High memory utilization in dbghost.exe when using Debugdiag

I have seen lately many issues where Administrators and developers alike are claiming that Debugdiag is causing the whole server to become unresponsive.

In some situation, the debugger host (dbghost.exe) grows uncontrollably in memory consumption causing it to shutdown which will bring the target process the debugger was attached to to terminate as well. 

In other situations, the debugger host (dbghost.exe) along with the target process seem to just be consuming all CPU cycles rendering the whole server unresponsive.

I looked into these issues to try to determine the root cause of these problems. And what I have noticed was something very interesting.

The first issue in which dbghost.exe seems to be leaking memory was actually an issue with .net 2.0 debugger extension (sos.dll).  Here is a description of the problem and how to resolve it.

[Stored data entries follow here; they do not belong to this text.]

-- ==== Sys2Proof/Laws/Schedule.lean ====
section
/-! SUPPORT. An instruction does not look at what no access notices and no effect touches, the pending calls among it: with others scheduled it does the
same and leaves them scheduled. -/

namespace Sys2Proof.Machine

/-- A change of state that no effect of an instruction notices or touches. -/
structure Outside (g : State → State) : Prop extends Unseen g where
  setNip (t : Word) (s : State) : (g s).setNip t = g (s.setNip t)
  draws (s : State) : (g s).draws = s.draws
  drawn (s : State) : (g s).drawBit.2 = g s.drawBit.2
  emit (e : Event) (s : State) : (g s).emit e = g (s.emit e)

/-- The answer of an effect with its state changed. -/
def thenEffect (g : State → State) : Except Fault (State × Nat) → Except Fault (State × Nat)
  | .ok (s, n) => .ok (g s, n)
  | .error f => .error f

namespace Outside
variable {g : State → State} (hg : Outside g)
include hg

theorem putAlu (r : AluResult) (s : State) : (g s).putAlu r = g (s.putAlu r) := by
  simp only [State.putAlu, State.setFlag, State.setNZ, hg.modifyP, hg.setReg]

theorem addToA (m : Byte) (s : State) : Machine.addToA m (g s) = g (Machine.addToA m s) := by
  simp only [State.addToA_eq, hg.flag, hg.cfg, hg.putAlu, ← State.reg_a, hg.reg]

theorem subFromA (m : Byte) (s : State) : Machine.subFromA m (g s) = g (Machine.subFromA m s) := by
  simp only [State.subFromA_eq, hg.flag, hg.draws, hg.drawn, hg.putAlu, hg.addToA, ← State.reg_a, hg.reg]
  split <;> rfl

/-- The effect of a shape does the same; the byte a push takes must not be read from what is changed. -/
theorem effect (φ : Form) (hv : ∀ c v, φ = .pushByte c v → ∀ s, v (g s) = v s) (s : State) :
    φ.effect (g s) = thenEffect g (φ.effect s) := by
  cases φ with
  | load r c o | compareReg r c o | bitTest c o | logic op c o =>
    simp only [Form.effect, hg.read, bind]
    cases o.read s with
    | error e => rfl
    | ok p => simp only [thenState, thenEffect, Except.bind, ← State.reg_a, hg.reg, hg.setReg, hg.modifyP, State.setNZ]
  | arith sub c o =>
    simp only [Form.effect, hg.read, bind]
    cases o.read s with
    | error e => rfl
    | ok p => cases sub <;> simp only [thenState, thenEffect, Except.bind, hg.addToA, hg.subFromA]
  | store r c m =>
    simp only [Form.effect, hg.address, bind]
    cases m.address s with
    | error e => rfl
    | ok p =>
      simp only [thenState, Except.bind, hg.busWrite, hg.reg]
      cases Machine.busWrite p.1.1 (p.2.reg r) p.2 <;> rfl
  | modifyMem op c m =>
    simp only [Form.effect, hg.address, bind]
    cases m.address s with
    | error e => rfl
    | ok p =>
      simp only [thenState, Except.bind, hg.busRead]
      cases Machine.busRead p.1.1 p.2 with
      | error e => rfl
      | ok q =>
        simp only [hg.busWrite, hg.flag]
        cases Machine.busWrite p.1.1 (op.result q.1 (q.2.flag .c)) q.2 with
        | error e => rfl
        | ok u => simp only [Except.map, thenEffect, hg.modifyP]
  | transfer q r c | countReg q r c | modifyAcc q c =>
    simp only [Form.effect, Effect.pure, thenEffect, ← State.reg_a, hg.reg, hg.flag, hg.setReg, hg.modifyP, State.setNZ]
  | transferToSp c =>
    simp only [Form.effect, Effect.pure, thenEffect, hg.cfg, hg.x, hg.setReg, hg.modifyP, State.setNZ]
    split <;> rfl
  | nop c => rfl
  | jump c w => simp only [Form.effect, Effect.pure, thenEffect, hg.setNip]
  | breakMark c | writeFlag q v c => simp only [Form.effect, Effect.pure, thenEffect, State.setFlag, hg.modifyP]
  | unassigned op => simp only [Form.effect, Effect.pure, thenEffect, hg.emit]
  | jumpIndirect c w =>
    simp only [Form.effect, bind, hg.indirectTarget]
    cases Machine.indirectTarget w s with
    | error e => rfl
    | ok p => simp only [thenState, thenEffect, Except.bind, hg.setNip]
  | call c w =>
    simp only [Form.effect, bind, hg.push, hg.returnAddr]
    cases Machine.push (highByte (Machine.returnAddr s)) s with
    | error e => rfl
    | ok u =>
      simp only [Except.bind, Except.map, hg.push]
      cases Machine.push (lowByte (Machine.returnAddr s)) u with
      | error e => rfl
      | ok v => simp only [thenEffect, hg.setNip]
  | returnSub c =>
    simp only [Form.effect, bind, hg.pullWord]
    cases Machine.pullWord s with
    | error e => rfl
    | ok p => simp only [thenState, thenEffect, Except.bind, hg.setNip]
  | returnInt c =>
    simp only [Form.effect, bind, hg.pull]
    cases Machine.pull s with
    | error e => rfl
    | ok p =>
      simp only [thenState, Except.bind, hg.modifyP, hg.pullWord]
      cases Machine.pullWord (p.2.modifyP fun _ => p.1) with
      | error e => rfl
      | ok q => simp only [thenEffect, hg.setNip]
  | branch f want c d =>
    simp only [Form.effect, hg.flag, branchTarget, branchBase, hg.ip, hg.setNip]
    split <;> rfl
  | pushByte c v =>
    simp only [Form.effect, bind, hg.push, hv c v rfl]
    cases Machine.push (v s) s <;> rfl
  | pullA c | pullP c =>
    simp only [Form.effect, bind, hg.pull]
    cases Machine.pull s with
    | error e => rfl
    | ok p => simp only [thenState, thenEffect, Except.bind, hg.setReg, hg.modifyP, State.setNZ]

/-- An instruction that answers a next state answers the same with such a change made beforehand. -/
theorem exec {i : Instr} {s t : State} (hc : ∀ n s, (g s).commit n = g (s.commit n)) (h : Machine.exec i s = .next t) :
    Machine.exec i (g s) = .next (g t) := by
  obtain ⟨u, extra, he, rfl⟩ := exec_next.mp h
  have hv : ∀ c v, Form.of i = .pushByte c v → ∀ s, v (g s) = v s := by
    intro c v h s
    cases i <;> first | (cases h; exact hg.reg .a s) | (cases h; exact hg.p s) | cases h
  have hn : (Form.of i).cycles (g s) = (Form.of i).cycles s := by
    cases i <;> first | rfl | exact congrArg Config.unassignedCycles (hg.cfg s)
  refine exec_next.mpr ⟨g u, extra, ?_, by rw [hn, hc]⟩
  rw [hg.setNip, hg.ip, hg.effect _ hv, he]
  rfl

end Outside

/-- The same machine with other calls pending. -/
def State.withSchedule (l : List Call) (s : State) : State := { s with schedule := l }

/-- No effect of an instruction notices or touches the pending calls. -/
theorem Outside.withSchedule (l : List Call) : Outside (State.withSchedule l) where
  reg r s := by cases r <;> rfl
  p _ := rfl
  ip _ := rfl
  mem _ := rfl
  bus _ := rfl
  cfg _ := rfl
  withMem _ _ := rfl
  withBus _ _ := rfl
  setReg r v s := by cases r <;> rfl
  modifyP _ _ := rfl
  setNip _ _ := rfl
  draws _ := rfl
  drawn _ := rfl
  emit _ _ := rfl

/-- An instruction that answers a next state answers the same with other calls pending, and leaves them pending. -/
theorem exec_withSchedule {i : Instr} {s t : State} (l : List Call) (h : exec i s = .next t) :
    exec i (s.withSchedule l) = .next (t.withSchedule l) := (Outside.withSchedule l).exec (fun _ _ => rfl) h

/-- And so does a CPU step. -/
theorem cpuStep_withSchedule {s t : State} (l : List Call) (h : cpuStep s = .next t) :
    cpuStep (s.withSchedule l) = .next (t.withSchedule l) := by
  obtain ⟨i, u, hu, he⟩ := cpuStep_next.mp h
  refine cpuStep_next.mpr ⟨i, u.withSchedule l, ?_, exec_withSchedule l he⟩
  have := (Outside.withSchedule l).fetchAt s.cpu.ip s
  rw [hu] at this
  exact this

end Sys2Proof.Machine
end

As you may have already known, Debugdiag relies mainly on sos.dll for .net debugging. So when you create a crash rule to catch a .net exception and run actions, dbghost.exe loads sos.dll and runs the "!dumpobj" command to determine the type of exception that was throws every time a .net exception is thrown. Below how the script for a crash rule determines the type of .net exception thrown.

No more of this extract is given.